WASHINGTON (AP) — Most Americans are willing to pay a little more each month to fight global warming — but only a tiny bit, according to a new poll. Still, environmental policy experts hail that as a hopeful sign.
Seventy-one percent want the federal government to do something about global warming, including 6 percent who think the government should act even though they are not sure that climate change is happening, according to a poll conducted by The Associated Press-NORC Center for Public Affairs Research and the Energy Policy Institute at the University of Chicago.
And those polled said they'd be willing to foot a little of that cost in higher electric bills.
If the cost of fighting climate change is only an additional $1 a month, 57 percent of Americans said they would support that. But as that fee goes up, support for it plummets. At $10 a month, 39 percent were in favor and 61 percent opposed. At $20 a month, the public is more than 2-to-1 against it. And only 1-in-5 would support $50 a month.
"I feel we need to make small sacrifices — and money is a small sacrifice — to make life better for future generations, " said Sarah Griffin, a 63-year-old retired teacher in central Pennsylvania. "Surely I have enough money to spend on something that's worthwhile."
Greg Davis, a 27-year-old post-graduate student in Columbus, Ohio, agreed: "It's far more important to protect the environment than to save money. I think that's true for businesses as well as individuals."
That a majority is willing to pay more is a new phenomenon, said Tom Dietz, professor of sociology and environmental science and policy at Michigan State University.
"While the amounts may seem small, the willingness to take action, even if there are some out-of-pocket costs, is encouraging," Dietz said in an email.
Dana Fisher, director of the Program for Society and the Environment at the University of Maryland, said it's noteworthy that a majority was "willing to pay at all," and added that the levels of support for $10 a month and $20 a month are significant.

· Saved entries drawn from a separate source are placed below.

/-- An issue group (R237 to R240). -/
structure Group where
  core    : Nat
  wg      : Nat
  quad    : Nat
  tids    : List Nat
  pc      : W64
  /-- Start of the group's current idempotent region (R335). -/
  rstart  : W64
  /-- The line word of the line the group has begun, and its address. -/
  line    : W32 := 0x000FF000#32
  begun   : Option W64 := none
  /-- The bytes of that line as the group fetched and checked them (R22, R23). -/
  code    : List Byte := []
  stamp   : W64 := 0#64
  /-- Place among groups that got the same stamp in one start or re-entry: the lower is the older. -/
  sub     : Nat := 0
  place   : Place := .active
  wait    : Wait := .ready
  /-- Core cycle since which the group has waited on the scoreboard, and for what. -/
  stall   : Option Nat := none
  stallOn : StallOn := .other
  /-- Core cycles of readiness, of activation and of the last issue (R245, R246). -/
  readyAt : Nat := 0
  activeAt : Nat := 0
  lastIssue : Nat := 0
  /-- Issue cycles that its tenant had had in the quadrant when the group last issued, or was formed (R245), and the core cycle in
  which it was last found waiting for a fetch, a commit or a fence. -/
  issueAt : Nat := 0
  triedAt : Nat := 0
  buf     : List BufStore := []
  /-- In the trap prologue, at the privileged level (R366). -/
  priv    : Bool := false
  /-- Threads that a waiting signature of the group has counted (R110), or whose ranges a waiting `shinv` has recorded (R221). -/
  signed  : List Nat := []
  /-- It stands in the pending set since a `yield` (R339). -/
  yielded : Bool := false
deriving DecidableEq, Repr

/-! ### Workgroups -/

/-- An accumulator row: 128 elements (absent ones zero), its tag, and whether it is poisoned (R106, R135). -/
structure Row where
  vals : Tab W32 := []
  tag  : Nat := 3
  pois : Bool := false
deriving DecidableEq, Repr

/-- The operation a convergence register buffers (R107): OP, MOD, A, B, C, E, RM and the values of A, B, C and E. -/
structure SigBuf where
  op : Nat
  md : Byte
  a  : Fld
  b  : Fld
  c  : Fld
  e  : Fld
  rm : Nat
  va : W32
  vb : W32
  vc : W32
  ve : W32
deriving DecidableEq, Repr

/-- A convergence register (Table 5.2). The buffer is present while OPEN is 1. -/
structure Conv where
  arm   : Bool := false
  pend  : Nat := 0
  count : Nat := 0
  buf   : Option SigBuf := none
  /-- The threads already counted, with the flags that the operation will decrement. -/
  signers : List (Nat × Option Nat) := []
deriving DecidableEq, Repr

/-- The launch kinds of Table 10.2 and the pool draw (R285). -/
inductive LKind where
  | nop | rect | tatting | gang | wait | pool
deriving DecidableEq, Repr

/-- A workgroup on a core (R235, R282). -/
structure Wg where
  core   : Nat
  fn     : Nat
  launch : Nat
  kind   : LKind
  g      : Nat
  /-- Local index `sys.wgl`. -/
  wgl    : Nat
  lx     : Nat
  ly     : Nat
  lw     : Nat
  lh     : Nat
  depth  : Nat
  arg    : W64
  queue  : Nat
  qidx   : W32
  nthr   : Nat
  threads : Tab Thread
  /-- Scratchpad allocation: first byte within the core's scratchpad, size, generation (R187, R277). -/
  sbase  : Nat
  ssize  : Nat
  gen    : Nat
  /-- Accumulator rows allocated, and those that have changed. -/
  nrows  : Nat
  rows   : Tab Row := []
  conv   : Tab Conv := []
  fmt    : Tab W32 := []
  ovf    : BitVec 128 := 0#128
  mstat  : W32 := 0#32
  mseed  : W32 := 1#32
  rfage  : Nat := 64
  /-- TATTING: the task the workgroup runs (R288). -/
  task   : Option Nat := none
  /-- Each physical code line as its groups last fetched it (R23). -/
  code   : Tab (List Byte) := []
  /-- The allocation accepts copy registrations (R376), and the bytes registered and not yet landed. -/
  accepts : Bool := true
  regBytes : Nat := 0
  /-- Every thread has ended. -/
  ended  : Bool := false
  /-- Halted: its groups issue nothing (Table 14.6). -/
  held   : Option Held := none
deriving DecidableEq, Repr

/-! ### Cores -/

/-- A weight plane (R104). -/
structure Plane where
  present : Bool := false
  tag     : Nat := 0
  bs      : Bool := false
  b32     : Bool := false
  scales  : List Host.Cell := []
  image   : List Host.Cell := []
deriving DecidableEq, Repr

/-- An operation in the array queue (R110, R119): its instruction, the issuing workgroup, the tables read at issue, the
signers with their flags, and whether it runs. -/
structure ArrOp where
  id    : Nat
  wg    : Nat
  fn    : Nat
  sig   : SigBuf
  fmt   : Tab W32
  ovf   : BitVec 128
  /-- The epilogue record of `mdrain`, as read at issue. -/
  epi   : List Byte := []
  signers : List (Nat × Option Nat) := []
  /-- The thread that completed the count, and the signature's program counter. -/
  tid   : Nat := 0
  pc    : W64 := 0#64
  running : Bool := false
  /-- Core cycles for which it keeps the array busy beyond the operations that started before it (R390). -/
  busy    : Nat := 0
  /-- Rows whose checksum mismatched in this run: row and whether the retry also failed (R135). -/
  miss  : List (Nat × Bool) := []
deriving DecidableEq, Repr

/-- An entry of a reform bin (R241): thread and filing cycle, threshold, filing time. -/
structure BinEnt where
  tid  : Nat
  cyc  : Nat
  thr  : Nat
  time : W64
deriving DecidableEq, Repr

/-- A reform bin: key and entries in filing order (R241). -/
structure Bin where
  wg  : Nat
  pc  : W64
  ents : List BinEnt
deriving DecidableEq, Repr

/-- A core (R12, R104, R241, R328, R331, R390). -/
structure Core where
  active : Plane := {}
  shadow : Plane := {}
  opq    : List ArrOp := []
  /-- Functions hosted, in order of arrival: HALF 0 and HALF 1 (R327). -/
  tenants : List Nat := []
  /-- Which tenant holds vector issue and the array (places in `tenants`), and when the slices began. -/
  vecHold : Nat := 0
  vecAt  : W64 := 0#64
  matHold : Nat := 0
  matAt  : W64 := 0#64
  /-- When the holder of vector issue, and that of the array, last had ready work (R331). -/
  vecWork : W64 := 0#64
  matWork : W64 := 0#64
  /-- Core cycle up to which the operations that have started keep the array busy (R390). -/
  busyTo : Nat := 0
  /-- Planes of functions that do not hold the array: function, active plane, shadow plane (R104, R331). -/
  saved  : List (Nat × Plane × Plane) := []
  bins   : Tab Bin := []
  /-- Cycle of the last draw of each bin (R242), issue cycles by 4 × function + quadrant (R245), cycle of each quadrant's last rotation
  (R246). -/
  drew   : Tab Nat := []
  issues : Tab Nat := []
  rotAt  : Tab Nat := []
  /-- Lines the L1 holds, with the expiry of their lease (R141). -/
  l1     : Tab W64 := []
  /-- Scratchpad bytes (absent ones zero), poisoned 16-byte units, and by 1 KiB block the function that last held it and its
  generation. -/
  scr    : List Host.Cell := []
  scrPois : List Nat := []
  blkFn  : Tab Nat := []
  blkGen : Tab Nat := []
  /-- Counters of Table 14.12 by 16 × function + number. -/
  ctr    : Tab W64 := []
  /-- The array is reported as failing, or the self-test retired the core (R135, R394). -/
  failing : Bool := false
  /-- The function whose turn the copy engine's is, and the bytes it has moved in the turn (R330). -/
  cpTurn : Nat × Nat := (0, 0)
  /-- Functions whose requests the mesh port holds back (R342). -/
  portHeld : List Nat := []
deriving DecidableEq, Repr

/-! ### Lines of memory and pending accesses -/

/-- The coherence state of a 64-byte physical line at its home (R141 to R147, R166, R316, R318). -/
structure Line where
  /-- Present in its home slice; in the memory-side cache; at lowest retention priority. -/
  present : Bool := false
  msc     : Bool := false
  low     : Bool := false
  /-- Latest read-lease expiry granted, history H, and whether a write has waited on the last lease. -/
  expiry  : W64 := 0#64
  hist    : Nat := 1
  waited  : Bool := false
  /-- Core that owns the line, since when. -/
  owner   : Option Nat := none
  ownedAt : W64 := 0#64
  /-- The owner has written its copy since the grant. -/
  ownDirty : Bool := false
  /-- Forwarded no-return atomics not acknowledged (R147). -/
  far     : Nat := 0
  /-- Agents whose acknowledgement a page-table write at the head of the queue waits for, and since when. -/
  inval   : List Nat := []
  invAt   : W64 := 0#64
  /-- The write whose invalidations have been sent. -/
  invFor  : Option Nat := none
  /-- Operation that holds writes to the line (R318). -/
  hold    : Option Nat := none
  /-- Migration whose block holds the line, or waits for it since its place in the arrival order, and migration whose replay this
  line awaits (R316). -/
  block   : Option Nat := none
  blockAt : Nat := 0
  blocked : Bool := false
  await   : Option Nat := none
  /-- Groups whose poll watches the line (R266). -/
  watch   : List Nat := []
  /-- Tag of the request that brought the line: function, range, virtual line address (R349). -/
  tag     : Option (Nat × Nat × Nat) := none
  /-- FILL or EVICT invocation pending (R351). -/
  pendEv  : Nat := 0
  /-- A miss whose data has not arrived from below; whether the request writes, and whether it is a `pf`. -/
  fetching : Bool := false
  reqWr : Bool := false
  reqPf : Bool := false
  /-- The slice has chosen the line for eviction. -/
  evicting : Bool := false
  /-- Above DRAM the line has been written since it was last written back: by which function last (R340). -/
  dirty   : Option Nat := none
deriving DecidableEq, Repr

/-- A thread of a workgroup. -/
structure ThRef where
  wg  : Nat
  tid : Nat
deriving DecidableEq, Repr

/-- Orderings (Table 6.4). -/
inductive Ord where
  | plain | relaxed | acquire | release | seqCst | acqRel
deriving DecidableEq, Repr

/-- Where an access goes: a physical address with its memory type, a byte of a core's scratchpad, or a pod device. -/
inductive Target where
  | glob (pa mt : Nat)
  | scr (core off : Nat)
  | pod (dev off : Nat)
deriving DecidableEq, Repr

/-- What every pending access carries: its place in its thread's program order (`id`), who issued it, for whom, its
translation (agent, incarnation and the table lines its walk read), and the flag it is attached to. -/
structure Acc where
  id   : Nat
  th   : Option ThRef
  core : Nat
  fn   : Nat
  launch : Nat
  pc   : W64
  va   : Nat
  tgt  : Target
  n    : Nat
  ord  : Ord
  agent : Nat := 0
  inc  : Nat := 0
  path : List Nat := []
  flag : Option Nat := none
  /-- Bobbin invocations the request waits for (R351), the range its tag names, and whether it is a `pf`. -/
  held : Nat := 0
  range : Option Nat := none
  /-- Place in the line's arrival order once it has reached its home. -/
  arrived : Option Nat := none
  /-- The request has left its core, or waits in the order in which its mesh port lets held requests go (R342). -/
  sent : Bool := false
  turn : Bool := false
  /-- Its miss in the L1 has been answered with a lease (R141). -/
  missed : Bool := false
  /-- The pod device that issued it, to which the answer goes (R322). -/
  reply : Option Nat := none
  /-- A device's access: the accesses that have to perform before it (R291, R296), and the queue whose interrupt its performing
  raises (R291). -/
  after : List Nat := []
  irq   : Option (Nat × Nat) := none
  /-- The translation it was made with has been dropped before it could leave: it is translated again (R166, R309). -/
  again : Bool := false
deriving DecidableEq, Repr

/-- Where a Bobbin core takes what it reads at a home: line buffer `buf`, with the status in register `rd`, or register `rd`. -/
inductive BobDst where
  | buf (k buf rd : Nat)
  | reg (k rd : Nat)
deriving DecidableEq, Repr

/-- A pending load (R175, R266). -/
structure PLoad where
  acc  : Acc
  dst  : Option Nat
  sext : Bool
  tag  : Nat
  /-- The group that polls with this load. -/
  poll : Option Nat := none
  /-- A line that a `trav` reads (R349): the instruction waits for it. -/
  unit : Bool := false
  /-- A `pf` of level 2 brings the line to the memory-side cache (R177). -/
  msc  : Bool := false
  /-- A handler's read that has met a migration's block (R418). -/
  bob  : Option BobDst := none
deriving DecidableEq, Repr

/-- The element operation of `trst` (R200): max, and the element's tag. -/
structure RedOp where
  max : Bool
  tag : Nat
deriving DecidableEq, Repr

/-- What a pending write does at its home. -/
inductive WrKind where
  | store (bytes : List Byte)
  | rmw (opc : Nat) (operand : W64) (dst : Option Nat) (tag : Nat) (noReturn : Bool)
  | cas (wide : Bool) (compare new : W64) (dst : Option Nat) (tag : Nat)
  | sigdec (amount : W32) (dst : Option Nat)
  | pte (op : Nat) (val : W64)
  /-- The decrement of PEND of task `i` of launch `l` (R296). -/
  | pend (l i : Nat)
  /-- Unit `k` of copy `c`: bytes with their poison, a reduction, or the signal's decrement. -/
  | copyUnit (c k : Nat) (bytes : List Byte) (bad : Bool)
  | copyRed (c k : Nat) (op : RedOp) (bytes : List Byte) (bad : Bool)
  | copySig (c : Nat)
  /-- `lnwr`: the masked bytes of a line buffer, and the register of Bobbin core `k` that takes the status. -/
  | line (k rd : Nat) (bytes : List Byte) (mask : W64)
deriving DecidableEq, Repr

/-- A pending write or read-modify-write (R139, R176, R179). -/
structure PWrite where
  acc  : Acc
  kind : WrKind
deriving DecidableEq, Repr

/-- A `fence.rel` that later writes of its thread still honour (Table 6.5). -/
structure PFence where
  id   : Nat
  th   : ThRef
  flag : Option Nat
deriving DecidableEq, Repr

/-- An update that waits for a picot's bank (R163). -/
inductive PicotAct where
  | init (arr : Nat) (byt : W32)
  | arrive (x : W32) (dst : Option Nat)
  /-- Bytes of a copy that have landed: their count, the allocation that registered them, and its generation (R161, R187). -/
  | bytes (n : Nat) (wg gen : Option Nat)
deriving DecidableEq, Repr

structure PPicot where
  acc  : Acc
  act  : PicotAct
deriving DecidableEq, Repr

/-- A cached translation of an agent (R308): function, first virtual byte, size, physical base, permissions, memory type,
and the table lines its walk read; `ptr`: the level of a table pointer that a walk cache holds, whose table lies at `pa`. -/
structure TlbEnt where
  agent : Nat
  fn    : Nat
  ex    : Bool
  va    : Nat
  size  : Nat
  pa    : Nat
  r     : Bool
  w     : Bool
  x     : Bool
  mt    : Nat
  path  : List Nat
  ptr   : Option Nat := none
deriving DecidableEq, Repr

But so was the opposition to higher costs.
James Osadzinski, 52 of Rockford, Illinois, said simply: "I have a set budget. I don't have the money," while for 26-year-old nurse Marina Shertzer of Pensacola, Florida, it doesn't make sense because she doesn't see climate change as a threat, but something cyclical and normal.
Of those polled, 77 percent said climate change is happening, 13 percent weren't sure, and only 10 percent said it wasn't happening.
There remains a partisan divide in how Americans view climate change. While 84 percent of Democrats and 55 percent of independents view global warming as a fact and a problem that the government needs to address, only 43 percent for Republicans agree. And 18 percent of Republicans said they think climate change is happening but don't think the government should address the issue.
Slightly more than half of Americans — 54 percent — said they approved of Obama administration rules to cut pollution from coal power plants, the biggest emitter of heat-trapping carbon dioxide. When the question also mentions that thousands of jobs may be eliminated while reducing coal use by one-third, only 45 percent favor the policy; 29 percent are opposed.
Last December, 190 nations in the world signed an agreement to reduce greenhouse gas emissions. Two-thirds of those polled were at least moderately confident that the United States could meet its obligations. But about the same number of Americans weren't that sure that China — the No. 1 polluter — and India could meet their goals.
Davis, the Ohio student, wasn't very optimistic about the future
"I think as the younger generation starts displacing the older people, I think we'll get somewhere," he said. "But I'm afraid that may be too late."
The AP-NORC poll of 1,096 adults was conducted Aug. 11-14 using a sample drawn from NORC's probability-based AmeriSpeak panel, which is designed to be representative of the U.S. population. The margin of sampling error for all respondents is plus or minus 3.6 percentage points.
The survey was paid for by the Energy Policy Institute at the University of Chicago.
Respondents were first selected randomly using address-based sampling methods, and later interviewed online or by phone.